Exercise directions ▸ Keep only the lines of the listing that include the word "fields", and copy them.

Given data ▸
/-- TABLE, FLIP, MAPUPD, PROBE, JOIN_OK, LEFT, and a member's own JOIN, LEAVE, their resends and SILENT (R287, R303, R304, R305, R306, R307, 11_global_memory_membership). -/
def Obligations.MembersAnswerTheirLead : Prop :=
  ∀ (s : State), s.pkg.live = true →
    let p0 := s.pkg.unqueue 0
    let st := s.pkg.mState
    (∀ x : FPkt,
      let src := pkSrc x
      let mid := pk x 1 31 0
      let told (q : Pkg) (fields : Nat) : Prop := q.answerOf src mid = 5 + 16 * fields
        ∧ ∃ y, s.pkg.Sent q p0.fab.ejq y ∧ pkDst y = src ∧ pkClass y = 2 ∧ pkType y = 4 ∧ pk y 1 63 0 = mid + fields * 2 ^ 32
      (s.pkg.Hears x 1 → let b := 1 - s.pkg.rtActive
        ∃ q, exec .memTable s = .next (s.withPkg q) ∧ q.rtGen b = pk x 1 35 32 ∧ q.rtActive = s.pkg.rtActive
        ∧ (∀ j, j < (tableEntries x).length → pk x 1 49 36 + j < 16384 → q.rtEntry b (pk x 1 49 36 + j) = (tableEntries x).getD j 0 % 64)
        ∧ told q 1 ∧ q.threads = s.pkg.threads ∧ q.mem = s.pkg.mem)
      ∧ (s.pkg.Hears x 2 → let g := pk x 1 35 32
        (s.pkg.rtGen s.pkg.rtActive = g → ∃ q, exec .memFlip s = .next (s.withPkg q) ∧ told q 2 ∧ q.drs = s.pkg.drs)
        ∧ (s.pkg.rtGen s.pkg.rtActive ≠ g → s.pkg.rtGen (1 - s.pkg.rtActive) = g → ∃ q, exec .memFlip s = .next (s.withPkg q) ∧ told q 2
          ∧ q.rtActive = 1 - s.pkg.rtActive ∧ s.pkg.DrsBut q [fabBase + 8])
        ∧ (s.pkg.rtGen s.pkg.rtActive ≠ g → s.pkg.rtGen (1 - s.pkg.rtActive) ≠ g → ∃ q, exec .memFlip s = .next (s.withPkg q) ∧ told q 18
          ∧ q.rb (fabBase + 8) 2 = true ∧ q.rtActive = s.pkg.rtActive ∧ s.pkg.DrsBut q [fabBase + 8]))
      ∧ (s.pkg.Hears x 3 → let d := pk x 1 46 32
        let g := pk x 1 63 48
        pk x 1 47 47 = 1 → ∃ q, exec .mapupd s = .next (s.withPkg q) ∧ q.inMap d = true ∧ q.rf mstat 31 16 = g ∧ told q 3
          ∧ q.srcS d = { s.pkg.srcS d with epoch := g % 16, next := 0, busy := none } ∧ q.homeS d = { exp := 0, epoch := g % 16 }
          ∧ s.pkg.DrsBut q [fabBase + 0x30000 + 8 * (d / 64), mstat])
      ∧ (s.pkg.Hears x 10 → ∃ q y, exec .memProbe s = .next (s.withPkg q) ∧ s.pkg.Sent q p0.fab.ejq y ∧ pkDst y = src ∧ pkClass y = 2 ∧ pkType y = 11
        ∧ pk y 1 31 0 = mid ∧ q.drs = s.pkg.drs)
      ∧ (∀ typ, typ = 1 ∨ typ = 2 ∨ typ = 3 → s.pkg.homeLive = true → s.pkg.ejected 2 typ = some (0, x) → src ≠ s.pkg.leadId → s.pkg.isLead = false →
        exec (if typ = 1 then .memTable else if typ = 2 then .memFlip else .mapupd) s = .next (s.withPkg (p0.sat (fabBase + 0x138) 47 32)))
      ∧ (∀ t0 t, s.pkg.Hears x 6 → st = 1 → s.pkg.fab.asked = some (5, mid, t0, t) → ∃ q, exec .joinOk s = .next (s.withPkg q) ∧ q.mState = 2
        ∧ q.rf mstat 31 16 = pk x 1 47 32 ∧ q.rb mstat 3 = false ∧ q.fab.asked = none ∧ q.fab.base = pk x 1 47 32 % 16 ∧ s.pkg.DrsBut q [mstat])
      ∧ (∀ t0 t, s.pkg.Hears x 8 → st = 3 → s.pkg.fab.asked = some (7, mid, t0, t) → ∃ q, exec .memLeft s = .next (s.withPkg q) ∧ q.mState = 4
        ∧ q.rf mstat 31 16 = pk x 1 47 32 ∧ q.fab.asked = none ∧ s.pkg.DrsBut q [mstat]))
    ∧ (let asks (q : Pkg) (typ : Nat) : Prop := (∃ m, q.fab.asked = some (typ, m, s.pkg.now, s.pkg.now)) ∧ s.pkg.DrsBut q [mstat]
        ∧ (∃ y, s.pkg.Sent q s.pkg.fab.ejq y ∧ pkDst y = s.pkg.leadId ∧ pkClass y = 2 ∧ pkType y = typ)
       (st = 0 ∨ st = 4 → ∃ q, exec .fabJoinCmd s = .next (s.withPkg q) ∧ q.mState = 1 ∧ asks q 5)
       ∧ (st ≠ 0 → st ≠ 4 → exec .fabJoinCmd s = .next (s.withPkg (s.pkg.wb (fabBase + 0x130) 2 true)))
       ∧ (st = 2 → s.pkg.fab.src.all (fun x => x.2.out.isEmpty) = true → ∃ q, exec .fabLeaveCmd s = .next (s.withPkg q) ∧ q.mState = 3 ∧ asks q 7)
       ∧ (st ≠ 2 → exec .fabLeaveCmd s = .next (s.withPkg (s.pkg.wb (fabBase + 0x130) 2 true))))
    ∧ (∀ typ m t0 t dt, let p := s.pkg.elapse dt
      s.pkg.fab.asked = some (typ, m, t0, t) →
      (typ = 5 → st = 1 → t + 100000000000 ≤ p.now → ∃ q y, exec (.joinResend dt) s = .next (s.withPkg q) ∧ q.fab.asked = some (5, m, t0, p.now)
        ∧ s.pkg.Sent q s.pkg.fab.ejq y ∧ pkDst y = s.pkg.leadId ∧ pkType y = 5 ∧ q.drs = p.drs)
      ∧ (p.now < t + 100000000000 → exec (.joinResend dt) s = .next (s.withPkg p))
      ∧ (t0 + 1000000000000 ≤ p.now → exec (.leadSilent dt) s = .next (s.withPkg (p.wb mstat 3 true)))
      ∧ (p.now < t0 + 1000000000000 → exec (.leadSilent dt) s = .next (s.withPkg p)))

Exercise answer ▸
      let told (q : Pkg) (fields : Nat) : Prop := q.answerOf src mid = 5 + 16 * fields
        ∧ ∃ y, s.pkg.Sent q p0.fab.ejq y ∧ pkDst y = src ∧ pkClass y = 2 ∧ pkType y = 4 ∧ pk y 1 63 0 = mid + fields * 2 ^ 32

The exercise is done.